Depuis ces deux dernières décennies, les galettes de sarrasin sont parties à la conquête des rayonnages des supermarchés de l’Hexagone, emballées sous cellophane. On en trouve également des garnies ainsi que des surgelées.
*Une plante et non une céréale.
Recette
Ingrédients
(pour 6 galettes de 30 cm de diamètre)
175 g de farine de blé noir
37 cl d'eau
5 g de gros sel (type Guérande)
Huile
Préparation de recette
Placer la farine et le sel dans un saladier. Y verser progressivement, l’eau en mélangeant à la cuillère de bois jusqu’à obtenir une pâte consistante et fluide. Rajouter 2 ou 3 cl d’eau si elle vous parait trop épaisse. Battre longuement pour l’aérer. Laisser reposer 2 heures au réfrigérateur.

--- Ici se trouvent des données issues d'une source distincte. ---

-- ==== Sys2Proof/Laws/Update.lean ====
section
/-! SUPPORT. What each operation that changes one component of the state leaves, one lemma per field. -/

namespace Sys2Proof.Machine

/-! ### coreSet -/

@[simp] theorem State.coreSet_hub (s : State) (l : LaneId) (c : Nat) (x : CoreState) :
    (s.coreSet l c x).hub = s.hub := by cases l <;> rfl

@[simp] theorem State.coreSet_pde (s : State) (l : LaneId) (c : Nat) (x : CoreState) :
    (s.coreSet l c x).pde = s.pde := by cases l <;> rfl

@[simp] theorem State.coreSet_v1 (s : State) (l : LaneId) (c : Nat) (x : CoreState) :
    (s.coreSet l c x).v1 = s.v1 := by cases l <;> rfl

@[simp] theorem State.coreSet_book (s : State) (l : LaneId) (c : Nat) (x : CoreState) :
    (s.coreSet l c x).book = s.book := by cases l <;> rfl

@[simp] theorem State.coreSet_sup (s : State) (l : LaneId) (c : Nat) (x : CoreState) :
    (s.coreSet l c x).sup = s.sup := by cases l <;> rfl

@[simp] theorem State.coreSet_md (s : State) (l : LaneId) (c : Nat) (x : CoreState) :
    (s.coreSet l c x).md = s.md := by cases l <;> rfl

@[simp] theorem State.coreSet_rack (s : State) (l : LaneId) (c : Nat) (x : CoreState) :
    (s.coreSet l c x).rack = s.rack := by cases l <;> rfl

@[simp] theorem State.coreSet_store (s : State) (l : LaneId) (c : Nat) (x : CoreState) :
    (s.coreSet l c x).store = s.store := by cases l <;> rfl

@[simp] theorem State.coreSet_dict (s : State) (l : LaneId) (c : Nat) (x : CoreState) :
    (s.coreSet l c x).dict = s.dict := by cases l <;> rfl

@[simp] theorem State.coreSet_svc (s : State) (l : LaneId) (c : Nat) (x : CoreState) :
    (s.coreSet l c x).svc = s.svc := by cases l <;> rfl

@[simp] theorem State.coreSet_partners (s : State) (l : LaneId) (c : Nat) (x : CoreState) :
    (s.coreSet l c x).partners = s.partners := by cases l <;> rfl

@[simp] theorem State.coreSet_net (s : State) (l : LaneId) (c : Nat) (x : CoreState) :
    (s.coreSet l c x).net = s.net := by cases l <;> rfl

@[simp] theorem State.coreSet_can (s : State) (l : LaneId) (c : Nat) (x : CoreState) :
    (s.coreSet l c x).can = s.can := by cases l <;> rfl

@[simp] theorem State.coreSet_tb (s : State) (l : LaneId) (c : Nat) (x : CoreState) :
    (s.coreSet l c x).tb = s.tb := by cases l <;> rfl

@[simp] theorem State.coreSet_fld (s : State) (l : LaneId) (c : Nat) (x : CoreState) :
    (s.coreSet l c x).fld = s.fld := by cases l <;> rfl

@[simp] theorem State.coreSet_coo (s : State) (l : LaneId) (c : Nat) (x : CoreState) :
    (s.coreSet l c x).coo = s.coo := by cases l <;> rfl

@[simp] theorem State.coreSet_tx (s : State) (l : LaneId) (c : Nat) (x : CoreState) :
    (s.coreSet l c x).tx = s.tx := by cases l <;> rfl

@[simp] theorem State.coreSet_freeCtr (s : State) (l : LaneId) (c : Nat) (x : CoreState) :
    (s.coreSet l c x).freeCtr = s.freeCtr := by cases l <;> rfl

@[simp] theorem State.coreSet_lane_supplied (s : State) (l : LaneId) (c : Nat) (x : CoreState) (k : LaneId) :
    ((s.coreSet l c x).lane k).supplied = (s.lane k).supplied := by cases l <;> cases k <;> rfl

@[simp] theorem State.coreSet_lane_regs (s : State) (l : LaneId) (c : Nat) (x : CoreState) (k : LaneId) :
    ((s.coreSet l c x).lane k).regs = (s.lane k).regs := by cases l <;> cases k <;> rfl

@[simp] theorem State.coreSet_lane_mem (s : State) (l : LaneId) (c : Nat) (x : CoreState) (k : LaneId) :
    ((s.coreSet l c x).lane k).mem = (s.lane k).mem := by cases l <;> cases k <;> rfl

@[simp] theorem State.coreSet_lane_ecc (s : State) (l : LaneId) (c : Nat) (x : CoreState) (k : LaneId) :
    ((s.coreSet l c x).lane k).ecc = (s.lane k).ecc := by cases l <;> cases k <;> rfl

@[simp] theorem State.coreSet_lane_fe (s : State) (l : LaneId) (c : Nat) (x : CoreState) (k : LaneId) :
    ((s.coreSet l c x).lane k).fe = (s.lane k).fe := by cases l <;> cases k <;> rfl

@[simp] theorem State.coreSet_lane_tick (s : State) (l : LaneId) (c : Nat) (x : CoreState) (k : LaneId) :
    ((s.coreSet l c x).lane k).tick = (s.lane k).tick := by cases l <;> cases k <;> rfl

@[simp] theorem State.coreSet_lane_xch (s : State) (l : LaneId) (c : Nat) (x : CoreState) (k : LaneId) :
    ((s.coreSet l c x).lane k).xch = (s.lane k).xch := by cases l <;> cases k <;> rfl

@[simp] theorem State.coreSet_lane_rt (s : State) (l : LaneId) (c : Nat) (x : CoreState) (k : LaneId) :
    ((s.coreSet l c x).lane k).rt = (s.lane k).rt := by cases l <;> cases k <;> rfl

@[simp] theorem State.coreSet_lane_prog (s : State) (l : LaneId) (c : Nat) (x : CoreState) (k : LaneId) :
    ((s.coreSet l c x).lane k).prog = (s.lane k).prog := by cases l <;> cases k <;> rfl

@[simp] theorem State.coreSet_lane_newProg (s : State) (l : LaneId) (c : Nat) (x : CoreState) (k : LaneId) :
    ((s.coreSet l c x).lane k).newProg = (s.lane k).newProg := by cases l <;> cases k <;> rfl

@[simp] theorem State.coreSet_lane_admission (s : State) (l : LaneId) (c : Nat) (x : CoreState) (k : LaneId) :
    ((s.coreSet l c x).lane k).admission = (s.lane k).admission := by cases l <;> cases k <;> rfl

@[simp] theorem State.coreSet_lane_carried (s : State) (l : LaneId) (c : Nat) (x : CoreState) (k : LaneId) :
    ((s.coreSet l c x).lane k).carried = (s.lane k).carried := by cases l <;> cases k <;> rfl

@[simp] theorem State.coreSet_lane_carryFail (s : State) (l : LaneId) (c : Nat) (x : CoreState) (k : LaneId) :
    ((s.coreSet l c x).lane k).carryFail = (s.lane k).carryFail := by cases l <;> cases k <;> rfl

@[simp] theorem State.coreSet_lane_switchRec (s : State) (l : LaneId) (c : Nat) (x : CoreState) (k : LaneId) :
    ((s.coreSet l c x).lane k).switchRec = (s.lane k).switchRec := by cases l <;> cases k <;> rfl

@[simp] theorem State.coreSet_lane_sum (s : State) (l : LaneId) (c : Nat) (x : CoreState) (k : LaneId) :
    ((s.coreSet l c x).lane k).sum = (s.lane k).sum := by cases l <;> cases k <;> rfl

@[simp] theorem State.coreSet_lane_ret (s : State) (l : LaneId) (c : Nat) (x : CoreState) (k : LaneId) :
    ((s.coreSet l c x).lane k).ret = (s.lane k).ret := by cases l <;> cases k <;> rfl
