-- ==== Sys2Proof/Tests/Slice0.lean ====
section
/-! SUPPORT. The model's own tests. `test_wf_X` shows a command that the check `X` accepts and one that it refuses, at the boundary.
`witness_X` shows, for each clause of the statement `X` that has hypotheses, a small state and operands that meet them, and that the
command answers there as the rule cited by the statement says: the values on the right are read off the rules. -/

namespace Sys2Proof

theorem test_wf_coreOk : (Instr.votCtlSend .a 4).wf = true ∧ (Instr.votCtlSend .a 5).wf = false := by decide
theorem test_wf_appCoreOk : (Instr.taskTrap .a 3 0 0 0 none).wf = true ∧ (Instr.taskTrap .a 4 0 0 0 none).wf = false := by decide
theorem test_wf_classOk : (Instr.overrunBeyondTolerance .a 7).wf = true ∧ (Instr.overrunBeyondTolerance .a 8).wf = false := by decide
theorem test_wf_regOk : (Instr.tbLowWordRead .a false 31 0).wf = true ∧ (Instr.tbLowWordRead .a false 32 0).wf = false := by decide
theorem test_wf_sizeOk : (Instr.registerWrite .a 0 0 0 8 0 .kernel).wf = true ∧ (Instr.registerWrite .a 0 0 0 3 0 .kernel).wf = false := by decide
theorem test_wf_chanOk : (Instr.pdeItemArrive 191 []).wf = true ∧ (Instr.pdeItemArrive 192 []).wf = false := by decide
theorem test_wf_queueOk : (Instr.pdeCqRelease .a 4 0 31).wf = true ∧ (Instr.pdeCqRelease .a 4 0 32).wf = false := by decide
theorem test_wf_canOk : (Instr.canBusOff 7).wf = true ∧ (Instr.canBusOff 8).wf = false := by decide
theorem test_wf_portOk : (Instr.portLinkUp 11 1).wf = true ∧ (Instr.portLinkUp 12 1).wf = false := by decide
theorem test_wf_inputOk : (Instr.inputDisagreementFlag .a 31).wf = true ∧ (Instr.inputDisagreementFlag .a 32).wf = false := by decide
theorem test_wf_outputOk : (Instr.darkPulseEnd .hs 16).wf = true ∧ (Instr.darkPulseEnd .hs 17).wf = false := by decide
theorem test_wf_partnerOk : (Instr.tokenRefill 68).wf = true ∧ (Instr.tokenRefill 69).wf = false := by decide
theorem test_wf_stepOk : (Instr.startStepTimeout .hub 7).wf = true ∧ (Instr.startStepTimeout .hub 8).wf = false := by decide
theorem test_wf_sourceOk : (Instr.decantToSd 255).wf = true ∧ (Instr.decantToSd 256).wf = false := by decide
theorem test_wf_connOk : (Instr.connectionReset 1 255).wf = true ∧ (Instr.connectionReset 1 256).wf = false := by decide
theorem test_wf_stationOk : (Instr.stationTimeout .a 255).wf = true ∧ (Instr.stationTimeout .a 0).wf = false := by decide

end Sys2Proof

namespace Sys2Proof.Machine

set_option Elab.async false

/-- The command answers a next state with property `p`. -/
def answers (o : Host.Outcome State Fault Refusal) (p : State → Bool) : Bool :=
  match o with
  | .next t => p t
  | _ => false

/-- A module in SAFE-3 with three members and an empty agreed image, the lanes' ticks running and the hub and the supervisor supplied. -/
def up : State :=
  let s : State := { State.reset with hub := { supplied := true, mgmtUp := true, markers := true }, md := { mode := .safe3 } }
  let s := onLanes (fun l s => (s.updLane l (fun x => { x with supplied := true })).lfSet l TCK_STATUS_RUN 1) s
  onLanes (fun l s => ((s.loadMode l).lfSet l VOT_V2STAT_MEMBERS 7).lfSet l TCK_CFG_AIMG_KIB 0) (s.enterVote 7)
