-- ==== Sys2Proof/Machine/Format.lean ====
section
/-! DEFINITION. The stored formats: the profile's validation (R189) and its reading field by field (R197, Table 12-7), what a store
writes of its bytes (R195), and the fault-slot and counters pages with their checks (R196, Table 12-5). -/

namespace Sys2Proof.Machine

/-! ## Numbers in an image, given by its bytes -/

/-- An unsigned 16-bit little-endian number of an image. -/
def rd16 (rd : Nat → Byte) (a : Nat) : Nat := (rd a).toNat + 256 * (rd (a + 1)).toNat

/-- An unsigned 32-bit little-endian number of an image. -/
def rd32 (rd : Nat → Byte) (a : Nat) : Nat := rd16 rd a + 65536 * rd16 rd (a + 2)

/-- A signal binding: an index, or 0xFFFF for unbound (R197). -/
def rdBinding (rd : Nat → Byte) (a : Nat) : Option (Fin 256) :=
  if h : rd16 rd a < 256 then some ⟨rd16 rd a, h⟩ else none

/-- A number taken to a range. -/
def clampTo (lo hi v : Nat) : Nat := max lo (min hi v)

/-- A byte as an index below `n`; validation has refused the others (R189). -/
def rdIndex (n : Nat) (hn : 0 < n) (b : Byte) : Fin n := ⟨b.toNat % n, Nat.mod_lt _ hn⟩

/-! ## Offsets of Table 12-7 -/

def atLine (l : Nat) : Nat := 0x000E + 4 * l
def atSlot (n : Nat) : Nat := 0x0038 + 4 * n
def atSignal (n : Nat) : Nat := 0x0138 + 16 * n
def atInput (n : Nat) : Nat := 0x1138 + 2 * n
def atDoor (n : Nat) : Nat := 0x1168 + 16 * n
def atWarning (n : Nat) : Nat := 0x11C8 + 16 * n
def atLamp (n : Nat) : Nat := 0x17C8 + 12 * n
def atGauge (n : Nat) : Nat := 0x1A08 + 16 * n

/-! ## Reading (R197) -/

/-- A line's settings. A wake enable other than 0 means yes: log entry 22. -/
def readLine (rd : Nat → Byte) (l : Fin 3) : LineCfg :=
  let a := atLine l.val
  { rate := match (rd a).toNat with
      | 1 => .b19200
      | 2 => .b38400
      | 3 => .b62500
      | _ => .b9600
    gap := clampTo 1 15 (rd (a + 1)).toNat
    silence := min 8 (rd (a + 2)).toNat
    wake := rd (a + 3) ≠ 0 }

/-- A slot's key and expected length. -/
def readSlot (rd : Nat → Byte) (n : Fin 64) : Option SlotCfg :=
  let a := atSlot n.val
  if (rd a).getLsbD 7 then
    some
      { line := match (rd a).toNat % 4 with
          | 0 => .front
          | 1 => .rear
          | _ => .drive
        node := (rd (a + 1)).setWidth 5
        kind := ((rd (a + 1)) >>> 5).setWidth 3
        length := (rd (a + 2)).toNat }
  else none

/-- A signal entry's fields; a freshness limit from 1 to 9 is taken as 10 and one above 60 000 as 60 000 (R3). -/
def readSignal (rd : Nat → Byte) (n : Fin 256) : SignalCfg :=
  let a := atSignal n.val
  let flags := rd (a + 1)
  let fresh := rd16 rd (a + 6)
  { source := match (rd a).toNat with
      | 1 => .discrete (rdIndex 24 (by decide) (rd (a + 2)))
      | 2 => .speed
      | 3 => .line (rdIndex 64 (by decide) (rd (a + 2))) (rd (a + 3)).toNat (rd (a + 4)).toNat (flags.getLsbD 3)
      | 4 => .host
      | _ => .none
    freshness := if fresh = 0 then 0 else clampTo 10 60000 fresh
    low := BitVec.ofNat 16 (rd16 rd (a + 8))
    high := BitVec.ofNat 16 (rd16 rd (a + 10))
    substitutes := flags.getLsbD 0
    substitute := BitVec.ofNat 16 (rd16 rd (a + 12))
    reportStale := flags.getLsbD 1
    reportInvalid := flags.getLsbD 2 }

/-- A discrete input's fields. -/
def readInput (rd : Nat → Byte) (n : Fin 24) : InputCfg :=
  let a := atInput n.val
  { activeLow := (rd a).getLsbD 0
    wake := (rd a).getLsbD 1
    edge := match (rd a).toNat / 4 % 4 with
      | 0 => .rising
      | 1 => .falling
      | _ => .either
    debounce := (rd (a + 1)).toNat }

/-- A door's fields; the tolerance is at most 1000 and the timeouts lie from 500 to 20 000. -/
def readDoor (rd : Nat → Byte) (n : Fin 6) : DoorCfg :=
  let a := atDoor n.val
  { present := (rd a).getLsbD 0
    ramp := (rd a).getLsbD 1
    controller := rdBinding rd (a + 2)
    closed := rdBinding rd (a + 4)
    locked := rdBinding rd (a + 6)
    rampOut := rdBinding rd (a + 8)
    tolerance := min 1000 (rd16 rd (a + 10))
    openTimeout := clampTo 500 20000 (rd16 rd (a + 12))
    closeTimeout := clampTo 500 20000 (rd16 rd (a + 14)) }

/-- A warning's fields; delays are at most 10 000. -/
def readWarning (rd : Nat → Byte) (n : Fin 96) : WarnCfg :=
  let a := atWarning n.val
  let sig : Fin 256 := rdIndex 256 (by decide) (rd (a + 1))
  let thr := BitVec.ofNat 16 (rd16 rd (a + 2))
  let hys := rd16 rd (a + 4)
  let bits := (rd (a + 10)).toNat
  { condition := match (rd a).toNat with
      | 1 => .above sig thr hys
      | 2 => .below sig thr hys
      | 3 => .equal sig thr
      | 4 => .qualityBad sig
      | 5 => .doorOpen (rd (a + 1))
      | 6 => .doorFault (rd (a + 1))
      | 7 => .faultKind ((FaultKind.ofNat? (rd (a + 1)).toNat).getD .signalStale)
      | 8 => .hostSet
      | _ => .unused
    gate := match bits / 4 % 4 with
      | 0 => .always
      | 1 => .whenMoving
      | _ => .whenStopped
    onDelay := min 10000 (rd16 rd (a + 6))
    offDelay := min 10000 (rd16 rd (a + 8))
    cls := match bits % 4 with
      | 0 => .stop
      | 1 => .caution
      | _ => .info
    priority := (rd (a + 11)).toNat
    latching := (rd (a + 10)).getLsbD 4
    pattern := match bits / 32 % 4 with
      | 0 => .none
      | 1 => .single
      | 2 => .repeating
      | _ => .continuous }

Faire chauffer la galétière en la graissant avec de l’huile. Étaler une fine couche de pâte sur celle-ci. Attendre que celle-ci colore un peu avant de la décoller et laisser cuire encore une petite minute. Dans le cadre d'une galette à garnir: étaler la pâte, retourner à mi-cuisson pour faire dorer la seconde face de la galette tout en déposant la garniture choisie. Exemple: voir à forestière ou à galette à la fondue de poireaux.
Le p'tit truc de Léna
Si on ne dispose pas de galétière, une poêle large (surtout, dont le fond n'attache pas) fera tout aussi bien l'affaire.